NEWS
Naprawdę zawrzało

Iga Świątek starła się z dziennikarzem po porażce z Sabalenką. Sceny na konferencji Roland Garros
Iga Świątek przegrała w półfinale Roland Garros z Aryną Sabalenką (6:7, 6:4, 0:6) i nie obroni tytułu w tym wielkoszlemowym turnieju. Po porażce spotkała się z dziennikarzami na konferencji prasowej i w pewnym momencie zawrzało. Jeden z polskich reporterów rozzłościł ją swoim pytaniem. Świątek zareagowała mocno.
Po serii 26 wygranych meczów na Roland Garros z rzędu, Iga Świątek poniosła w Paryżu porażkę. W półfinale Aryna Sabalenka potwierdziła, że jest obecnie najlepszą tenisistką świata, szczególnie rozbijając Polkę w decydującym secie aż 6:0. Właśnie ten wynik tak trudno zrozumieć i wyjaśnić, bo przecież to Świątek doprowadziła do trzeciego seta, wygrywając po dobrej grze drugą partię 6:4. Wydawało się, że złapała dobry rytm, ale nagle jej gra kompletnie się posypała.

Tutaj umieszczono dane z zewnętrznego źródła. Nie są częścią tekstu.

-- ==== Sys2Proof/Machine/Routes.lean ====
section
/-! DEFINITION. The routes of packets between squares (R210), and where a route crosses a partition boundary (R237, R408). -/

namespace Sys2Proof.Machine

/-- Squares along a row from column x to column x2, both included. -/
def alongX (y x x2 : Nat) : List Nat :=
  if x ≤ x2 then (rangeFrom x (x2 - x + 1)).map (fun c => sqAt c y) else ((rangeFrom x2 (x - x2 + 1)).reverse).map (fun c => sqAt c y)

/-- Squares along a column from row y to row y2, both included. -/
def alongY (x y y2 : Nat) : List Nat :=
  if y ≤ y2 then (rangeFrom y (y2 - y + 1)).map (fun r => sqAt x r) else ((rangeFrom y2 (y - y2 + 1)).reverse).map (fun r => sqAt x r)

/-- The dimension order of two squares that are not corners (R210): Y then X where the source lies in row 0 or 15 or the
destination in column 0 or 15, else X then Y. -/
def yFirst (a b : Nat) : Bool := decide (sqY a = 0 ∨ sqY a = 15 ∨ sqX b = 0 ∨ sqX b = 15)

/-- The route between two squares that are not corners, both ends included. -/
def meshRoute (a b : Nat) : List Nat :=
  if yFirst a b then alongY (sqX a) (sqY a) (sqY b) ++ (alongX (sqY b) (sqX a) (sqX b)).drop 1
  else alongX (sqY a) (sqX a) (sqX b) ++ (alongY (sqX b) (sqY a) (sqY b)).drop 1

/-- A corner square's neighbour in row 0 or 15, and its inner corner (R210). -/
def cornerPath (q : Nat) : Option (Nat × Nat) :=
  if q = 0 then some (1, 17) else if q = 15 then some (14, 30) else if q = 240 then some (241, 225)
  else if q = 255 then some (254, 238) else none

/-- The route of a B-net or C-net packet, both ends included (R210). -/
def route (a b : Nat) : List Nat :=
  if a = b then [a]
  else match cornerPath a, cornerPath b with
    | none, none => meshRoute a b
    | some (n, c), none => if b = n then [a, n] else if b = c then [a, n, c] else [a, n] ++ meshRoute c b
    | none, some (n, c) => if a = n then [n, b] else if a = c then [c, n, b] else meshRoute a c ++ [n, b]
    | some (n, c), some (n2, c2) => [a, n] ++ meshRoute c c2 ++ [n2, b]

/-- The direction from a square to a neighbour: 0 N, 1 E, 2 S, 3 W. -/
def directionTo (a b : Nat) : Nat := if b + 16 = a then 0 else if b = a + 1 then 1 else if b = a + 16 then 2 else 3

/-- The direction from which a packet from a square comes in at its neighbour. -/
def opposite (d : Nat) : Nat := (d + 2) % 4

/-- The hops of a route, as pairs of neighbours. -/
def hops (l : List Nat) : List (Nat × Nat) := l.zip (l.drop 1)

/-- The first boundary link of a route (R237, R408): the square whose router drops the packet. -/
def State.boundaryOn (s : State) (l : List Nat) : Option Nat :=
  ((hops l).find? (fun (a, b) => decide (s.owner a ≠ s.owner b))).map Prod.snd

/-- The first failed link of a route in a status register with failed links from bit lo: the router that answers (R239). -/
def State.failedOn (s : State) (n : RegName) (lo : Nat) (l : List Nat) : Option Nat :=
  ((hops l).find? (fun (a, b) => s.flag n a 0 (lo + directionTo a b) || s.flag n b 0 (lo + directionTo b a))).map Prod.fst

end Sys2Proof.Machine
end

Po bolesnej porażce polska tenisistka miała chwilę na dojście do siebie, a następnie wzięła udział w konferencji prasowej, podczas której temat załamania jej gry był jednym z dominujących. Jeden z dziennikarzy poruszył go jednak wyjątkowo niefortunnie.
Iga Świątek nie wytrzymała podczas meczu z Sabalenką. Aż zaczęła kłócić się z sędzią
Iga Świątek kontra dziennikarz po porażce z Sabalenką w półfinale Roland Garros
– Gdybyś przegrała pierwszego seta gładko, a potem się – tak jak w meczu z Kaszką – podniosła… Czy, no nie wiem, znaczy też się zastanawiamy nad tym, że ten trzeci set uciekł ci tak błyskawicznie, że… Czy już się zastanawiałaś, dlaczego tak się akurat ułożyło? Czy to jest kwestia rywalki, czy to jest kwestia twoja? – zwrócił się do Świątek dziennikarz.
– No ale jak to, co to jest za pytanie? – odpowiedziała wyraźnie zmieszana tenisistka.